=== Your objective ===
Every line of the data below that holds the string "this" needs to be reported.

----- Record extracts

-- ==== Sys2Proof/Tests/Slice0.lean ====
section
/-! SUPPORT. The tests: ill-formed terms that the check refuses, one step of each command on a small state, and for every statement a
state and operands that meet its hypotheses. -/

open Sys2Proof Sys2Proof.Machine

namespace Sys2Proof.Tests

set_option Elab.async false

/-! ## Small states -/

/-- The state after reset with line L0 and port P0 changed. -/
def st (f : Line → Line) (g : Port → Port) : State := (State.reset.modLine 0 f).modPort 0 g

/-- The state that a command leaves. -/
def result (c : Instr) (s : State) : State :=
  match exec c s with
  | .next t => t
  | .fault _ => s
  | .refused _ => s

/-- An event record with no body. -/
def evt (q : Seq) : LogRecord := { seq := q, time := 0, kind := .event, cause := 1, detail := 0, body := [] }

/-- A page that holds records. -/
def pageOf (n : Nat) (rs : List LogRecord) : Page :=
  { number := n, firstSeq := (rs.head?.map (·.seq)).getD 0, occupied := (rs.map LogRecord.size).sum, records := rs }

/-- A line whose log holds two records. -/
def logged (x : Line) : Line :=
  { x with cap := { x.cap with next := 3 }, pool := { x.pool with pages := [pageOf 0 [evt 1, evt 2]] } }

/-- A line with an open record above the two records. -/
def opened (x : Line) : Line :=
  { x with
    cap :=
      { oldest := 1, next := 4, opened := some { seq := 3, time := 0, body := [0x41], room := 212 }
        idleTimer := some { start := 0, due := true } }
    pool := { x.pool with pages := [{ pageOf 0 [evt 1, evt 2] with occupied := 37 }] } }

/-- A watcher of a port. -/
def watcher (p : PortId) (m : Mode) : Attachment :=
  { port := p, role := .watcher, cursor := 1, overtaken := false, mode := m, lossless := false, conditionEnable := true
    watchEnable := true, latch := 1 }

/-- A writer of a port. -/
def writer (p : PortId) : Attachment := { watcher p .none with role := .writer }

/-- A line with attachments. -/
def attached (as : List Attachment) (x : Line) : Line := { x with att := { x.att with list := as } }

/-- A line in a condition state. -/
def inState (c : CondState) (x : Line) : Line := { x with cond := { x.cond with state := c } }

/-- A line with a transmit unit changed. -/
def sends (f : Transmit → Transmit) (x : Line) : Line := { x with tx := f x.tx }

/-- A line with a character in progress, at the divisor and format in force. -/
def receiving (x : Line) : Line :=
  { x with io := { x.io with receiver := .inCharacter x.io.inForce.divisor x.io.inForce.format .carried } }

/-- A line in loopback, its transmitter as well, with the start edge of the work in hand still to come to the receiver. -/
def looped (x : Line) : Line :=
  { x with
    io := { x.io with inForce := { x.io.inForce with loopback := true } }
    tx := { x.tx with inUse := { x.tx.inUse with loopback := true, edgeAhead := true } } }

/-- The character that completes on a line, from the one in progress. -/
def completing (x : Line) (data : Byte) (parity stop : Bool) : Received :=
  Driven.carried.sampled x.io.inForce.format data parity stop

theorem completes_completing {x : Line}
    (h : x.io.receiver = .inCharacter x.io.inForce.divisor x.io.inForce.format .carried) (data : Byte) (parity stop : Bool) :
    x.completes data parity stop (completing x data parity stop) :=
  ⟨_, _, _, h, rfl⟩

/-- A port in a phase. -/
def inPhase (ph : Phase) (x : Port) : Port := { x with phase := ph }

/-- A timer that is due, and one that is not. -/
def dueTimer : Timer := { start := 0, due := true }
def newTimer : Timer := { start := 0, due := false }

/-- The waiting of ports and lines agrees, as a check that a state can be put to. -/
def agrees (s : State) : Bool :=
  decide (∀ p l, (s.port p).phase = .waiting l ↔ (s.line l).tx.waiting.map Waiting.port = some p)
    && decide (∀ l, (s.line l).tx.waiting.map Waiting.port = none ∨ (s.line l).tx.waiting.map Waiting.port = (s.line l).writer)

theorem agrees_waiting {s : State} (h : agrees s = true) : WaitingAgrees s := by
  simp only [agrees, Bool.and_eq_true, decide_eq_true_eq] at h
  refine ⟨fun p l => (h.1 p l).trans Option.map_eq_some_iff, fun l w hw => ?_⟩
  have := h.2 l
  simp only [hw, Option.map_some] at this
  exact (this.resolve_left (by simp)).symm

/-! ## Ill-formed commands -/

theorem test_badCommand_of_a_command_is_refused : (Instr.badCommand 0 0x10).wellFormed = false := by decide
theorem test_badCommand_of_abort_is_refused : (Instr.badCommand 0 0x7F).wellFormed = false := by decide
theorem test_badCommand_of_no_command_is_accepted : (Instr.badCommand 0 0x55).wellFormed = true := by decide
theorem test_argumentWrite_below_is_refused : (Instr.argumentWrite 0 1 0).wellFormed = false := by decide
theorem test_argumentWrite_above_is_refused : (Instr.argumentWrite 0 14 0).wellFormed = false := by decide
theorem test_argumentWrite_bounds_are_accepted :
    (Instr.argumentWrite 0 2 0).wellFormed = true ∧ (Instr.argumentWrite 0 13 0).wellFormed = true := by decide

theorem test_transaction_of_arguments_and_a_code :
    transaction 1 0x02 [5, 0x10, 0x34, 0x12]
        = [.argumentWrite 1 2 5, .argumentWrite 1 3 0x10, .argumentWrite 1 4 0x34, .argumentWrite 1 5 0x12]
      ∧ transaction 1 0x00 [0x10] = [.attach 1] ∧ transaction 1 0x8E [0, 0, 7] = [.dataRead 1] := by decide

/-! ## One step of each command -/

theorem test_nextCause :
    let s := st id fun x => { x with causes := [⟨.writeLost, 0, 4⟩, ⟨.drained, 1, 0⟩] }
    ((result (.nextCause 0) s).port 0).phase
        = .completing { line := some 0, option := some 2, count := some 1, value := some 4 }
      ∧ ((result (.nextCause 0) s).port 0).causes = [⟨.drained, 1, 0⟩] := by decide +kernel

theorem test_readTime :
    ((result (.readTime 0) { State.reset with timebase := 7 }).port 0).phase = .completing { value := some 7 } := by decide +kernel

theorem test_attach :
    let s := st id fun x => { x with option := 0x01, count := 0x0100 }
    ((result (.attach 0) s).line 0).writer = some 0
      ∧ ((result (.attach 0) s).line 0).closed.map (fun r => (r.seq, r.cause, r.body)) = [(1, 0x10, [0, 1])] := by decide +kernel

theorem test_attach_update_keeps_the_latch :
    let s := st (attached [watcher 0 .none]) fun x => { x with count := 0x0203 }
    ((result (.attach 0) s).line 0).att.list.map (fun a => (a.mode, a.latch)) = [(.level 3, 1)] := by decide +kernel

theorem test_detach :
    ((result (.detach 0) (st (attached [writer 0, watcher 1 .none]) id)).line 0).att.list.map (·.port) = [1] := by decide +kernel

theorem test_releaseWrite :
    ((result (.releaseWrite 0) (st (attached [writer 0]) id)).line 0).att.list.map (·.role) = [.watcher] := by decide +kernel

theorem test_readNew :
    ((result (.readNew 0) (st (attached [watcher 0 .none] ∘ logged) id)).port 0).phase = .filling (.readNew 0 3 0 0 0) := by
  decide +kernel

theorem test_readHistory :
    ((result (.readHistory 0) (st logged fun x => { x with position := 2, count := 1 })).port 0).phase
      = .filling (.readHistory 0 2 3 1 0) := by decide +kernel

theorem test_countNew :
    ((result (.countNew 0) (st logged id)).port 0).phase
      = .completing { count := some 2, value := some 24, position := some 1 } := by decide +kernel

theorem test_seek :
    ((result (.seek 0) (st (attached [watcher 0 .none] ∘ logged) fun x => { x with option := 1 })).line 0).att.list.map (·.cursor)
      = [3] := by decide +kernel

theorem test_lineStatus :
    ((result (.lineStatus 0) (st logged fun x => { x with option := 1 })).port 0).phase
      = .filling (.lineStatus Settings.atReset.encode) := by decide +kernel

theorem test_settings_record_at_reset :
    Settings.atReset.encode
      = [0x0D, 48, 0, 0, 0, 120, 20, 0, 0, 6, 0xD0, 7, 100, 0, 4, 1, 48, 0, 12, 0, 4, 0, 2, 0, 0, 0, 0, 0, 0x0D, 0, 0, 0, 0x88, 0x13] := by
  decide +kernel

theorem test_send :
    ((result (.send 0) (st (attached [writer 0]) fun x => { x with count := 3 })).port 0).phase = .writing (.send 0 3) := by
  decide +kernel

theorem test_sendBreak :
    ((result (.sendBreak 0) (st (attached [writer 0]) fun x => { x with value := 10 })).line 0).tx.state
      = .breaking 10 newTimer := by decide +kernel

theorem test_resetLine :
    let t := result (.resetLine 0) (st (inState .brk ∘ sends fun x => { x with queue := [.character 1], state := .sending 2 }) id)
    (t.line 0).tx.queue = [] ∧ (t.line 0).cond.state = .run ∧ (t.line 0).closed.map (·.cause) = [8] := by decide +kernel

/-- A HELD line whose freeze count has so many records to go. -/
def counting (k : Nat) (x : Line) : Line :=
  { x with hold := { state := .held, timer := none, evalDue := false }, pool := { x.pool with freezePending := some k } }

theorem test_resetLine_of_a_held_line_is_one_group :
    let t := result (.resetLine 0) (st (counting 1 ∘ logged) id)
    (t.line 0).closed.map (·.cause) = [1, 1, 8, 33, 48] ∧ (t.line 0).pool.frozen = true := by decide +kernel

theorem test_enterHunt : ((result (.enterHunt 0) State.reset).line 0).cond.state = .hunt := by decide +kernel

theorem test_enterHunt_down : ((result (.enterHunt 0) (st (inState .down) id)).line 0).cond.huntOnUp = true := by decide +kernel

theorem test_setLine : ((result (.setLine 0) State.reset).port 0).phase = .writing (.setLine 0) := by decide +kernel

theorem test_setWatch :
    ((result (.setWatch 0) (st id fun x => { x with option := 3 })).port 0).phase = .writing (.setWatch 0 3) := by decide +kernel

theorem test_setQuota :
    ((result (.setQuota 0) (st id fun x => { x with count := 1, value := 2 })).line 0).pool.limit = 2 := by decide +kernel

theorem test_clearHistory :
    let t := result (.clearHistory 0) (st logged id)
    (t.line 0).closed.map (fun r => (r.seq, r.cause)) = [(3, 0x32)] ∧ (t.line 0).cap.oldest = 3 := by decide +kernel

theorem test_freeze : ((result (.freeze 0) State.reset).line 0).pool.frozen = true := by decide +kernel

----------

=== Written answer ===
  simp only [hw, Option.map_some] at this
  exact (this.resolve_left (by simp)).symm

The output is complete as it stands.